Assignment: Every line below that holds "framePtrI" must be copied.

[Source data]
★ ★ ★ ★

-- ==== Sys2Proof/Machine/Management.lean ====
section
/-! DEFINITION. Management's boot and resets, its identity commands and the lifecycle (R394, R404 to R407, R409, R547). -/

namespace Sys2Proof.Machine

/-- Management firmware's access table: one entry a row of *Management physical map*, locked (R394). -/
def managementTable (t : AccessTable) : AccessTable :=
  let p (rights cache order : Nat) : Nat := rights + 4096 * cache + 16384 * order
  { t with
    entries := [bootEntry 0x000000 0x0FFFFF (p 5 1 1), bootEntry 0x100000 0x1FFFFF (p 3 2 0), bootEntry 0x800000 0xBFFFFF (p 1 1 0),
      bootEntry 0xF00000 0xFBFFFF (p 3 0 2), bootEntry 0xFFFF0000 0xFFFFFFFF (p 5 1 2)] ++ List.replicate 58 ({} : AtEntry) ++
      [{ last := 0x3FFFFFF, stagedLast := 0x3FFFFFF, perm := 0x8007 }]
    lockAll := true }

/-- A slot's failed check of management's image filed. -/
def filesSlots (bad : List (Bool × Nat)) (s : State) : State := bad.foldl (fun s x => mgCrumb 0x10 0x1001 1 (b2n x.1) x.2 0 s) s

/-- Management runs the image of a slot: its table, the recorder, the compatibility of every channel, the SD slot in
normal service (R519), the arrival of its own TRIAL slot. -/
def mgmtStart (slot : Bool) (i : FwImage) (torn0 torn1 : List Bytes) (s : State) : State :=
  let normal (d : SdHost) : SdHost := match d.seen with
    | some x => runSd x false d
    | none => d
  let s : State := { s with cards := { s.cards with sd := normal s.cards.sd } }
  let s := onMg (fun m => { m with
    fw := { m.fw with running := some slot }, image := some i.hdr, copy := some (s.dev.seconds, s.dev.cycles, s.dev.tick) }) s
  let s : State := { s with mgu := { s.mgu with mem := memStore s.mgu.mem 0 i.body, table := managementTable s.mgu.table, image := some i.hdr } }
  let s := mgReady 1 (mgReady 0 s)
  let s := offlineSummary (writeIdentity (recorderBoot torn0 torn1 s))
  let s := (List.finRange 16).foldl (fun s ch => checkCompat ch s) s
  let u := s.mg.update
  if s.mg.fw.onTrial ∧ u.component = 1 ∧ u.state = 3 then
    sessionArrived (onMg (fun m => { m with update := { m.update with arrived := u.mask } }) s)
  else s

/-- Management stays in its boot ROM recovery (R409). -/
def stayInRom (s : State) : State := onMg (fun m => { m with fw := { m.fw with running := none }, image := none, romOnly := true }) s

/-- MANAGEMENT_BOOT (R8, R409, R520): its bank is reached over the link. It takes a slot that passes its checks, or a recovery
object of the SD card written to the inactive slot, or the boot ROM. -/
def mgmtBoot (torn0 torn1 : List Bytes) (s : State) : State :=
  if !s.pw.main ∨ s.pw.mgHeld ∨ !s.pw.link ∨ s.dev.mgmtUp then s
  else
    let (found, bad) := bootSlot true s.mg.mgSvn false s.mg.fw s.mg.fw.order
    let s := filesSlots bad { s with dev := { s.dev with mgmtUp := true } }
    let s := onMg (fun m => { m with bootTick := s.dev.tick }) s
    match found with
    | some (b, i) => mgmtStart b i torn0 torn1 s
    | none => match (s.cards.sd.objects.find? fun o => o.1 == 1).map fun o => parseImage 1 o.2 with
      | some i =>
        let slot := !s.mg.fw.active
        let s := onMg (fun m => { m with fw := m.fw.setImage slot (some i) }) s
        match slotCheck true s.mg.mgSvn false i with
        | none => mgmtStart slot i torn0 torn1 s
        | some k => stayInRom (filesSlots [(slot, k)] s)
      | none => stayInRom s

/-- A version register of a slot. -/
def slotWord (i : Option FwImage) : Bytes := leBytes 4 (fwWord (i.map (·.hdr)))

/-- GET_INFO: DEV_ID to DEV_SERIAL, MG_FWVER, CH_FWVER and CH_IFEPOCH by channel, the slots of management and of each
channel, MG_SVN and CH_SVN. -/
def getInfo (_ : Bytes) (s : State) : State :=
  let cs := s.chans.toList
  answer (devIdentity s ++ leBytes 4 (fwWord s.mg.image) ++ (cs.map fun c => leBytes 4 (fwWord c.image) ++ leBytes 4 c.ifEpoch).flatten ++
    slotWord s.mg.fw.a ++ slotWord s.mg.fw.b ++ (cs.map fun c => slotWord c.fw.a ++ slotWord c.fw.b).flatten ++
    leBytes 4 s.mg.mgSvn ++ leBytes 4 s.mg.chSvn) s

/-- SIDEBAND_CONFIG: the 7-bit address at 0, the rate at 1: 0 100 kHz, 1 400 kHz, 2 1 MHz. -/
def sidebandConfig (p : Bytes) (s : State) : State :=
  if 127 < fieldLE p 0 1 ∨ 2 < fieldLE p 1 1 then refuse 0x0102 s
  else answer [] (onMg (fun m => { m with side := { m.side with nextAddr := fieldLE p 0 1, nextRate := fieldLE p 1 1 } }) s)

/-- A channel holds its FRK and its head-end keys (R406). -/
def holdsFleetKeys (c : Channel) : Bool :=
  c.keys.frk.isSome && [0, 1, 2, 3].all fun n => c.keys.slots.any fun p => p.1 == n && !p.2.faulty

/-- The conditions of a transition (R406). -/
def advanceAllowed (target : Nat) (authorisation : Bytes) (s : State) : Bool :=
  (s.dev.lifecycle == 3 && target == 7 && s.dev.memberValid && (s.enabledChannels.all fun ch => holdsFleetKeys (s.chan ch)) && s.tp.tampered % 65536 == 0 &&
    s.chans.toList.all fun c => c.state != .tampered) ||
  (s.dev.lifecycle == 7 && target == 0xF && authOk 0x10 authorisation s)

/-- LIFECYCLE_ADVANCE: the target at 0, an authorisation from 4; the message is answered when the blow is verified. -/
def lifecycleAdvance (p : Bytes) (s : State) : State :=
  let t := fieldLE p 0 1
  if s.mg.blow.isSome then s
  else if !advanceAllowed t (p.drop 4) s then refuse 0x0B05 s
  else
    let s := if t = 0xF then useAuth 0x10 (p.drop 4) s else s
    onMg (fun m => { m with blow := some t }) s

/-- A channel at the move to RETIRED (R407): zeroized as a tamper response would. -/
def retireChannel (ch : Ch) (d : Device) (c : Channel) : Channel := channelReset .tamper ch d (zeroizeBattery true c)

/-- LIFECYCLE_BLOW_DONE (R406, R407). -/
def blowDone (s : State) : State :=
  match s.mg.blow with
  | none => s
  | some t =>
    let old := s.dev.lifecycle
    let s := { onMg (fun m => { m with blow := none }) s with dev := { s.dev with lifecycle := t }, pw := { s.pw with warmDue := true } }
    let s := raiseFn0 4 (mgCrumb 0x10 0x0800 old t 0 0 s)
    let s := if t = 0xF then onEvery retireChannel s else s
    let s := writeIdentity (onEvery (fun _ _ c => { c with confirm := true }) s)
    match s.fn0.current with
    | some (0x0040, _) => answer [] s
    | _ => s

/-- MANAGEMENT_BOOT: torn slots met at the write points of the rolling and the pinned log. -/
def execManagementBoot (torn0 torn1 : List Bytes) (s : State) : Host.Outcome State Fault Refusal := .next (mgmtBoot torn0 torn1 s)

/-- MANAGEMENT_RESET: the causes of *Reset kinds* are the sender's. -/
def execManagementReset (s : State) : Host.Outcome State Fault Refusal :=
  .next (if s.pw.main then managementReset .warm false s else s)

/-- MGMT_WATCHDOG_EXPIRY. -/
def execMgmtWatchdogExpiry (s : State) : Host.Outcome State Fault Refusal :=
  .next (if mgmtRuns s then managementReset .warm false s else s)

/-- GET_INFO. -/
def execGetInfo (s : State) : Host.Outcome State Fault Refusal := .next (onCommand 0x0001 getInfo s)

/-- SIDEBAND_CONFIG. -/
def execSidebandConfig (s : State) : Host.Outcome State Fault Refusal := .next (onCommand 0x0020 sidebandConfig s)

/-- LIFECYCLE_ADVANCE. -/
def execLifecycleAdvance (s : State) : Host.Outcome State Fault Refusal := .next (onCommand 0x0040 lifecycleAdvance s)

/-- LIFECYCLE_BLOW_DONE. -/
def execLifecycleBlowDone (s : State) : Host.Outcome State Fault Refusal := .next (blowDone s)

end Sys2Proof.Machine
end

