/-- R264, R285, R286, R291 to R298, R302 to R306: entries, returns and stops of a core. An entry stores its frame and goes to its vector;
with MASK set a fault becomes a double fault, which halts the core. Covers GATE, RETE,
FAULT_ENTRY, INTERRUPT_ENTRY, RESULT_LAND, TIMER_MATCH, DOUBLE_FAULT, LOCKSTEP_MISCOMPARE. -/
def Obligations.KentenEntries : Prop := ∀ (s : State) (u : Core), Present s u →
  let c := unit s u
  let k := c.core
  let i := issuing c
  (∀ n : Byte, Ready s u (.gate n.toNat) →
    let same := decide (128 ≤ n.toNat)
    let on := i.core.gateEn.testBit (if same then 16 + n.toNat % 16 else n.toNat % 16)
    let args := n.toNat / 16 % 8
    (on = false → Ends (.gate u n) s (onCore u (refusesPass ⟨2, 0, 0xC100⟩) s)) ∧
    (on = true → k.depth < args → Ends (.gate u n) s (onCore u (refusesPass ⟨3, 0, 0xC100⟩) s)) ∧
    (on = true → args ≤ k.depth → same = true → Room i k.inWorld (48 + n.toNat % 16) →
      Leaves (.gate u n) s u fun c' => Entered i c' (48 + n.toNat % 16) 2 args (k.pc + 2) 0 0) ∧
    (on = true → args ≤ k.depth → same = false → ∀ h : u.val < 16, let l := outside ⟨u.val, h⟩ s.dev args i
      Room l true (48 + n.toNat % 16) → Leaves (.gate u n) s u fun c' => Crossed i l c' (48 + n.toNat % 16) args)) ∧
  (Ready s u .rete →
    let ptr := if k.inWorld then k.framePtrI else k.framePtrO
    let base := if k.inWorld then k.frameBaseI else k.frameBaseO
    let top := if k.inWorld then k.frameTopI else k.frameTopO
    let f := c.bytesAt ptr 80
    ((ptr < base ∨ top < ptr + 80) → Ends (.rete u) s (onCore u (refusesPass ⟨7, 0, 0xC200⟩) s)) ∧
    (base ≤ ptr → ptr + 80 ≤ top → (∀ j, j < 80 → isPeriph (ptr + j) = false ∧ atAllows c.table k.ctx .read (ptr + j) = true) →
      badWordIn c.table ptr 80 = none → reteBad k f = none → pswInner (BitVec.ofNat 32 (fieldLE f 8 4)) = k.inWorld →
      Leaves (.rete u) s u fun c' => let k' := c'.core
        k'.pc = fieldLE f 4 4 ∧ k'.psw = BitVec.ofNat 32 (fieldLE f 8 4) ∧ k'.seg 0 = ⟨fieldLE f 12 4, fieldLE f 16 4⟩ ∧
        k'.prog = fieldLE f 32 4 ∧ k'.lpStart = fieldLE f 36 4 ∧ k'.lpEnd = fieldLE f 40 4 ∧ k'.lpCount = fieldLE f 44 4 ∧
        k'.lpStride = fieldLE f 48 4 ∧ k'.dvq = BitVec.ofNat 32 (fieldLE f 56 4) ∧ k'.dvr = BitVec.ofNat 32 (fieldLE f 60 4) ∧
        k'.long = bit (fieldLE f 0 4) 12 ∧ k'.looping = bit (fieldLE f 0 4) 13 ∧ k'.branch.isSome = bit (fieldLE f 0 4) 8 ∧
        (if k.inWorld then k'.framePtrI else k'.framePtrO) = ptr + 80 ∧ k'.depth = k.depth ∧ c'.mem = c.mem)) ∧
  (let l : Channel := { c with core := k.landEvery }
   ∀ f, k.fault = some f → k.halted = false →
    (pswMask k.psw = true → Leaves (.faultEntry u none) s u fun c' => c'.core.fault = none ∧
      c'.core.dfault = some ⟨f.vector, 0, f.faddr⟩ ∧ c'.core.pc = k.pc ∧ c'.mem = c.mem) ∧
    (pswMask k.psw = false → (k.inWorld = true ∨ k.froute.testBit f.vector = true) → Room l k.inWorld f.vector →
      Leaves (.faultEntry u none) s u fun c' => Entered l c' f.vector 0 0 k.pc f.faddr f.finfo) ∧
    (pswMask k.psw = false → k.inWorld = false → k.froute.testBit f.vector = false → ∀ h : u.val < 16,
      let o := outside ⟨u.val, h⟩ s.dev 0 l
      Room o true f.vector → Leaves (.faultEntry u none) s u fun c' => Crossed l o c' f.vector 0)) ∧
  (let l : Channel := { c with core := k.land }
   ∀ b, takeable (coreExt u s) k.land = some b → k.irqWorld.testBit b = !k.inWorld →
    (atBoundary k.land = true → Room l k.inWorld (16 + b) →
      Leaves (.interruptEntry u) s u fun c' => Entered l c' (16 + b) 1 0 k.pc 0 0) ∧
    (atBoundary k.land = false → Leaves (.interruptEntry u) s u fun c' => c'.core = k.land ∧ c'.mem = c.mem)) ∧
  (let l : Channel := { c with core := k.land }
   ∀ b, takeable (coreExt u s) k.land = some b → k.irqWorld.testBit b = false → k.inWorld = false → atBoundary k.land = true →
    ∀ h : u.val < 16, let o := outside ⟨u.val, h⟩ s.dev 0 l
      Room o true (16 + b) → Leaves (.interruptEntry u) s u fun c' => Crossed l o c' (16 + b) 0) ∧
  (takeable (coreExt u s) k.land = none → Leaves (.interruptEntry u) s u fun c' => c'.core = k.land ∧ c'.mem = c.mem) ∧
  (let due := k.landings.takeWhile fun x => x.due ≤ k.cycles
   Leaves (.resultLand u) s u fun c' => c'.core.landings = k.landings.drop due.length ∧
    c'.core.regs = due.foldl (fun r x => r.set (x.slot % 16) x.value (Nat.mod_lt _ (by decide))) k.regs ∧
    c'.core.pc = k.pc ∧ c'.core.depth = k.depth ∧ c'.mem = c.mem) ∧
  (k.waiting = true → k.halted = false → Leaves (.timerMatch u) s u fun c' => c'.core.cycles = max k.cycles k.tcmp ∧ c'.core.timer = true) ∧
  (k.waiting = false → Leaves (.timerMatch u) s u fun c' => c'.core = k) ∧
  (∀ f, k.dfault = some f → Leaves (.doubleFault u) s u fun c' => c'.core.halted = true ∧ c'.core.dfault = none ∧
    c'.core.df = dfRecord k f ∧ (c.table.mgmt = false → c.state = .ready → c'.state = .fault ∧ c'.sf.mech = 0x02 ∧ c'.sf.info = f.vector % 2 ^ 32)) ∧
  (Leaves (.lockstepMiscompare u) s u fun c' => c'.core.halted = true ∧
    (c.table.mgmt = false → c.state = .ready → c'.state = .fault ∧ c'.sf.mech = 0x01))
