theorem test_settling_witness : let c := shop opened (up.chan 0)
    (nextSeq (2 ^ 31 + 1) = some 2 ∧ (statementKey c).isSome = true ∧ (jobProgram c 1 1).map (·.layout) = some 0 ∧
      (jobProgram c 1 1).map (·.maxAdjust) = some 100) ∧ refOpen opened.settleRef = true ∧ refOpen unopened.settleRef = false ∧
    nextSeq unopened.settleRef = some 1 ∧ (jobProgram c 1 1).map (fun p => (jobSamples c p (settling 0x0601 []) 0).toOption) = some (some []) := by
  decide +kernel

/-- SIG_VERIFY of a digest with its key beside it, under a record's key, and with a trust anchor. -/
def sigInput : Bytes := [4] ++ zeros 15 ++ pub1 .p256 ++ sign1 .p256 (zeros 32) ++ zeros 32

theorem test_sigverify_witness : sigVerifyParam (asked 0x0301 0 0x01000001 sigInput).sub = none ∧
    pubkeyPoint .p256 (sigInput.take 80) = some (pub1 .p256) ∧ sigVerdict .p256 (some (pub1 .p256)) (zeros 32) (sign1 .p256 (zeros 32)) = none ∧
    (∀ p ∈ [0x01000101, 0x01000201], sigVerifyParam (asked 0x0301 0 p (sign1 .p256 (zeros 32) ++ zeros 32)).sub = none) ∧
    (∃ f, sigVerifyParam (asked 0x0301 0 9 sigInput).sub = some f) ∧
    (let c : Channel := { up.chan 0 with keys := { (up.chan 0).keys with slots := [(16, { material := pub1 .p256 })] } }
     c.keys.slot 16 = some { material := pub1 .p256 } ∧ (pub1 .p256).length = 2 * curveLen .p256 ∧ c.keys.slot 17 = none) :=
  ⟨by decide +kernel, by decide +kernel, by decide +kernel, by decide +kernel, ⟨⟨0x0102, 56, 0⟩, by decide +kernel⟩, by decide +kernel⟩

theorem test_record_key_witness : let r : MRec := { held 1 0 0xFF with sigkeyLen := 33 }
    let e := asked 0x0301 0 0x01000101 (sign1 .p256 (zeros 32) ++ zeros 32)
    let s := posting [e] (serving r)
    Checked s 0 e (checked r) ∧ MayRun s 0 e 0x0301 ∧ e.sub.pbyte 57 = 1 ∧ r.suite = e.sub.pbyte 56 ∧ (s.chan 0).shard.gen < (checked r).gen + 4 := by
  refine ⟨?_, by decide +kernel⟩
  rw [Checked, test_posting]
  exact test_checked _ _ _ (by decide +kernel) rfl rfl

/-- RSA with a modulus whose top and bottom bits are set, the exponent 65537, and PKCS1 or PSS. -/
def rsaInput (n : Nat) : Bytes := zeros 12 ++ beBytes 4 65537 ++ [0x80] ++ zeros 254 ++ [1] ++ zeros 256 ++ zeros n

theorem test_rsa_witness :
    (∀ p ∈ [0x01010101, 0x200001010201], rsaParamOk (asked 0x0302 0 p (rsaInput 32)).sub false = true) ∧
    (let m := (asked 0x0302 0 0x01010101 (rsaInput 32)).sub
     16 + 2 * rsaLen m ≤ m.inLen ∧ m.inLen = 16 + 2 * rsaLen m + hashLen (hashOf (m.pbyte 58)) ∧
       rsaKeyRange (fieldBE (rsaInput 32) 16 256) (fieldBE (rsaInput 32) 12 4) 256 = true ∧ rsaKeyRange 2 3 256 = false) ∧
    (∀ p ∈ [0x01010101, 0x200001010201], rsaParamOk (asked 0x0310 0 p (zeros 32)).sub true = true ∧ rsaLen (asked 0x0310 0 p (zeros 32)).sub ≤ 2 ^ 20) ∧
    (let c : Channel := { up.chan 0 with keys := { (up.chan 0).keys with slots := [(8, { material := zeros 912 })] } }
     c.keys.slot 8 = some { material := zeros 912 } ∧ rsaSlotLen (zeros 912) = 256 ∧ c.keys.slot 9 = none) := by decide +kernel

theorem test_export_witness : (up.chan 0).keys.scalar .p384 5 = none ∧
    (let c : Channel := { up.chan 0 with keys := { (up.chan 0).keys with slots := [(5, { material := beBytes 48 1 ++ pub1 .p384 })] } }
     c.keys.scalar .p384 5 = some 1 ∧ c.keys.slots.find? (fun p => p.1 == 5) = some (5, { material := beBytes 48 1 ++ pub1 .p384 })) ∧
    selectorOk 5 = true ∧ selectorOk 6 = false ∧ (∀ p ∈ (up.chan 0).keys.slots, p.1 ≠ 5) := by decide +kernel

/-- A channel of a pair: its role, its session in step with its peer. -/
def paired (r : PairRole) (c : Channel) : Channel :=
  { c with
    keys := { c.keys with frk := some (zeros 32) }
    pair := { c.pair with role := r, peer := some (2, 1), syncLost := false, snapId := 3, lastNote := some (0, zeros 16) } }
/-- The part is a member of a fleet. -/
def fleet (s : State) : State := { s with dev := { s.dev with memberValid := true } }

theorem test_pair_witness :
    (fleetReady up.dev (up.chan 0) = false) ∧
    (let s := fleet (posting [asked 0x0705 0 0 []] (paired .active))
     let c := s.chan 0
     fleetReady s.dev c = true ∧ activePaired c = true ∧ pairQuiet c = true ∧ relinquishOk s.dev c = true ∧ c.pair.syncLost = false ∧
       c.pair.lastNote = some (0, zeros 16) ∧ MayRun s 0 (asked 0x0705 0 0 []) 0x0705) ∧
    (∀ k ∈ [0, 1, 4, 0xFF], let m := (asked 0x0703 0 (k + 3 * 2 ^ 32) []).sub
     m.param / 256 % 2 ^ 24 = 0 ∧ m.pbyte 56 = k ∧ m.param / 2 ^ 32 = 3) ∧
    (let c := paired .active { up.chan 0 with pair := { (up.chan 0).pair with buffer := [(.generation 1 1, 0)] } }
     relinquishOk up.dev c = false) := by decide +kernel

theorem test_promote_witness :
    (let s := fleet (posting [asked 0x0704 0 0 []] (paired .standby))
     let c := s.chan 0
     pairQuiet c = true ∧ fleetReady s.dev c = true ∧ c.pair.role = .standby ∧ freshActiveBeat s.dev c = false ∧
       c.host.win.holds c.shard.treeBase 262144 = true ∧ MayRun s 0 (asked 0x0704 0 0 []) 0x0704) ∧
    (let s := fleet (posting [asked 0x0704 0 0 []] (paired .active))
     (s.chan 0).pair.role ≠ .standby ∧ MayRun s 0 (asked 0x0704 0 0 []) 0x0704) := by decide +kernel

★ ★ ★ ★

Solution:
    let ptr := if k.inWorld then k.framePtrI else k.framePtrO
        (if k.inWorld then k'.framePtrI else k'.framePtrO) = ptr + 80 ∧ k'.depth = k.depth ∧ c'.mem = c.mem)) ∧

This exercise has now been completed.